Chaque usine d'épuration a une capacité nominale sur son Approbation de conformité environnementale — et chaque communauté en croissance finit par entrer en collision avec elle. En Ontario, la collision arrive tôt : l'intensification en remplissage, les nouvelles subdivisions et les eaux parasites par infiltration et apport (E/E) poussent les usines à leurs limites hydrauliques et de traitement des années avant ce que l'horizon de planification prévoyait.
Reconnaître les signes d'alerte
Les problèmes de capacité s'annoncent progressivement : débits de pointe par temps humide approchant ou dépassant la conception; nappes de clarificateur montant pendant les tempêtes; événements de dérivation qui étaient exceptionnels devenant saisonniers; qualité d'effluent déclinante à haut débit; et approbations de développement s'accumulant contre un nombre de capacité de réserve qui n'existe plus. Si votre débit moyen annuel dépasse environ 80 % de la capacité nominale, l'horloge formelle de planification a déjà commencé — que quelqu'un l'ait dit à haute voix ou non.
Gagnez du temps avant de dépenser du capital
La capacité la moins chère est celle que vous récupérez. Un programme de réduction des E/E — inspection par caméra, réhabilitation des branchements, scellement des regards, déconnexion des gouttières — récupère routinièrement 10–25 % de la capacité hydraulique dans les systèmes plus anciens pour une fraction du coût d'expansion. L'égalisation des débits rase les pointes par temps humide sans nouvelles cuves de traitement. Et une réévaluation de procédé, soutenue par des essais de contrainte et la simulation, peut légitimement augmenter la capacité nominale de 10–15 % là où la conception originale était conservative. Nous avons livré des réévaluations qui ont reporté des expansions à huit chiffres de cinq ans ou plus.

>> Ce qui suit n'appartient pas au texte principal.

-- ==== Sys2Proof/Laws/Exec.lean ====
section
/-! SUPPORT. Every command answers a next state, and what it keeps: said once for all of them. -/

namespace Sys2Proof.Machine
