/-! ### setWear -/

@[simp] theorem State.setWear_now (s : State) (f : WearSt → WearSt) : (s.setWear f).now = s.now := rfl
@[simp] theorem State.setWear_regs (s : State) (f : WearSt → WearSt) : (s.setWear f).regs = s.regs := rfl
@[simp] theorem State.setWear_free (s : State) (f : WearSt → WearSt) : (s.setWear f).free = s.free := rfl
@[simp] theorem State.setWear_clk (s : State) (f : WearSt → WearSt) : (s.setWear f).clk = s.clk := rfl
@[simp] theorem State.setWear_mgmt (s : State) (f : WearSt → WearSt) : (s.setWear f).mgmt = s.mgmt := rfl
@[simp] theorem State.setWear_log (s : State) (f : WearSt → WearSt) : (s.setWear f).log = s.log := rfl
@[simp] theorem State.setWear_pwr (s : State) (f : WearSt → WearSt) : (s.setWear f).pwr = s.pwr := rfl
@[simp] theorem State.setWear_start (s : State) (f : WearSt → WearSt) : (s.setWear f).start = s.start := rfl
@[simp] theorem State.setWear_link (s : State) (f : WearSt → WearSt) : (s.setWear f).link = s.link := rfl
@[simp] theorem State.setWear_cells (s : State) (f : WearSt → WearSt) : (s.setWear f).cells = s.cells := rfl
@[simp] theorem State.setWear_eng (s : State) (f : WearSt → WearSt) : (s.setWear f).eng = s.eng := rfl
@[simp] theorem State.setWear_grid (s : State) (f : WearSt → WearSt) : (s.setWear f).grid = s.grid := rfl
@[simp] theorem State.setWear_mppt (s : State) (f : WearSt → WearSt) : (s.setWear f).mppt = s.mppt := rfl
@[simp] theorem State.setWear_frt (s : State) (f : WearSt → WearSt) : (s.setWear f).frt = s.frt := rfl
@[simp] theorem State.setWear_bus (s : State) (f : WearSt → WearSt) : (s.setWear f).bus = s.bus := rfl
@[simp] theorem State.setWear_mtr (s : State) (f : WearSt → WearSt) : (s.setWear f).mtr = s.mtr := rfl
@[simp] theorem State.setWear_lanes (s : State) (f : WearSt → WearSt) : (s.setWear f).lanes = s.lanes := rfl
@[simp] theorem State.setWear_carafe (s : State) (f : WearSt → WearSt) : (s.setWear f).carafe = s.carafe := rfl
@[simp] theorem State.setWear_safe (s : State) (f : WearSt → WearSt) : (s.setWear f).safe = s.safe := rfl
@[simp] theorem State.setWear_ana (s : State) (f : WearSt → WearSt) : (s.setWear f).ana = s.ana := rfl
@[simp] theorem State.setWear_pour (s : State) (f : WearSt → WearSt) : (s.setWear f).pour = s.pour := rfl
@[simp] theorem State.setWear_pins (s : State) (f : WearSt → WearSt) : (s.setWear f).pins = s.pins := rfl
@[simp] theorem State.setWear_capAsk (s : State) (f : WearSt → WearSt) : (s.setWear f).capAsk = s.capAsk := rfl
@[simp] theorem State.setWear_pending (s : State) (f : WearSt → WearSt) : (s.setWear f).pending = s.pending := rfl
@[simp] theorem State.setWear_word (s : State) (f : WearSt → WearSt) (r : Reg) : (s.setWear f).word r = s.word r := rfl
@[simp] theorem State.setWear_get (s : State) (f : WearSt → WearSt) (f' : Fld) : (s.setWear f).get f' = s.get f' := rfl
@[simp] theorem State.setWear_getS (s : State) (f : WearSt → WearSt) (f' : Fld) : (s.setWear f).getS f' = s.getS f' := rfl
@[simp] theorem State.setWear_flag (s : State) (f : WearSt → WearSt) (f' : Fld) : (s.setWear f).flag f' = s.flag f' := rfl
@[simp] theorem State.setWear_get64 (s : State) (f : WearSt → WearSt) (lo hi : Reg) : (s.setWear f).get64 lo hi = s.get64 lo hi := rfl
@[simp] theorem State.setWear_domState (s : State) (f : WearSt → WearSt) (d : Nat) : (s.setWear f).domState d = s.domState d := rfl
@[simp] theorem State.setWear_isOn (s : State) (f : WearSt → WearSt) (d : Nat) : (s.setWear f).isOn d = s.isOn d := rfl
@[simp] theorem State.setWear_works (s : State) (f : WearSt → WearSt) (d : Nat) : (s.setWear f).works d = s.works d := rfl
@[simp] theorem State.setWear_sess (s : State) (f : WearSt → WearSt) (n : Nat) : (s.setWear f).sess n = s.sess n := rfl
@[simp] theorem State.setWear_ring (s : State) (f : WearSt → WearSt) (n : Nat) : (s.setWear f).ring n = s.ring n := rfl
@[simp] theorem State.setWear_cellState (s : State) (f : WearSt → WearSt) (k : Nat) : (s.setWear f).cellState k = s.cellState k := rfl
@[simp] theorem State.setWear_mtUnits (s : State) (f : WearSt → WearSt) : (s.setWear f).mtUnits = s.mtUnits := rfl
@[simp] theorem State.setWear_mtNs (s : State) (f : WearSt → WearSt) : (s.setWear f).mtNs = s.mtNs := rfl
@[simp] theorem State.setWear_wear (s : State) (f : WearSt → WearSt) : (s.setWear f).wear = f s.wear := rfl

La voie d'expansion en Ontario
Une expansion formelle suit typiquement le processus d'Évaluation environnementale de catégorie municipale, avec l'Échelle déterminée par l'ampleur et l'impact. La séquence d'ingénierie est : projections de débit et de charge avec des hypothèses de croissance défendables; sélection du procédé de traitement et aménagement du site; une conception qui phase la construction pour que l'usine existante continue de fonctionner et reste en conformité tout au long; modification d'ACE; puis approvisionnement et construction. La phase qui tue les calendriers est rarement l'ingénierie — c'est l'échec à aligner le conseil, l'ÉE de catégorie, les demandes de financement et la modification d'ACE sur un chemin critique.
Concevoir pour l'usine que vous ne voyez pas encore
Une expansion conçue aujourd'hui fonctionnera jusque dans les années 2060. Cela signifie concevoir pour les deux prochains régimes réglementaires, pas l'actuel : espace et hydraulique réservés pour la filtration tertiaire; canaux et galeries dimensionnés pour un futur train de procédé; systèmes électriques et de contrôle avec une capacité de rechange réelle; et aménagements permettant la prochaine expansion sans démolir celle-ci. Les usines qui s'étendent gracieusement pendant soixante ans sont celles dont la première expansion a été conçue par quelqu'un pensant soixante ans à l'avance.
Une note du terrain
Les problèmes de capacité ne sont pas uniques à l'Ontario — ce sont la signature universelle des villes qui croissent plus vite que leurs tuyaux. Travaillant sur le système du canal de drainage Kitchener en Égypte — l'un des plus grands complexes de transport et de traitement des eaux usées au monde, desservant finalement 1,2 million de résidents — j'ai vu ce qui arrive quand une région reporte la question de capacité pour une génération : mesures d'urgence, canaux surchargés et problèmes de pollution coûtant dix fois plus à réparer qu'à prévenir. C'est là, présentant notre travail de nano-technologie INNPT pour le contrôle de la pollution sur ce canal, que j'ai appris la leçon que j'applique maintenant à chaque expansion en Ontario : les communautés pardonnent un chantier de construction; elles ne pardonnent jamais un système qui les déçoit. Les usines de l'Ontario ne sont nullement près de ce point — mais la discipline de planification qui les empêche d'y arriver un jour est exactement la même.
Financer le projet
Les programmes fédéraux et provinciaux — le Fonds d'infrastructure pour le logement au Canada, les Bâtiments communautaires verts et inclusifs, les successeurs d'Investir dans l'infrastructure du Canada, et les mécanismes d'obligations/redevances de développement — ont chacun leurs fenêtres d'admissibilité, règles de cumul et calendriers de demande. Une stratégie d'expansion qui intègre le calendrier de financement dans le calendrier de conception dès le premier jour battra une conception techniquement supérieure qui manque sa fenêtre de financement.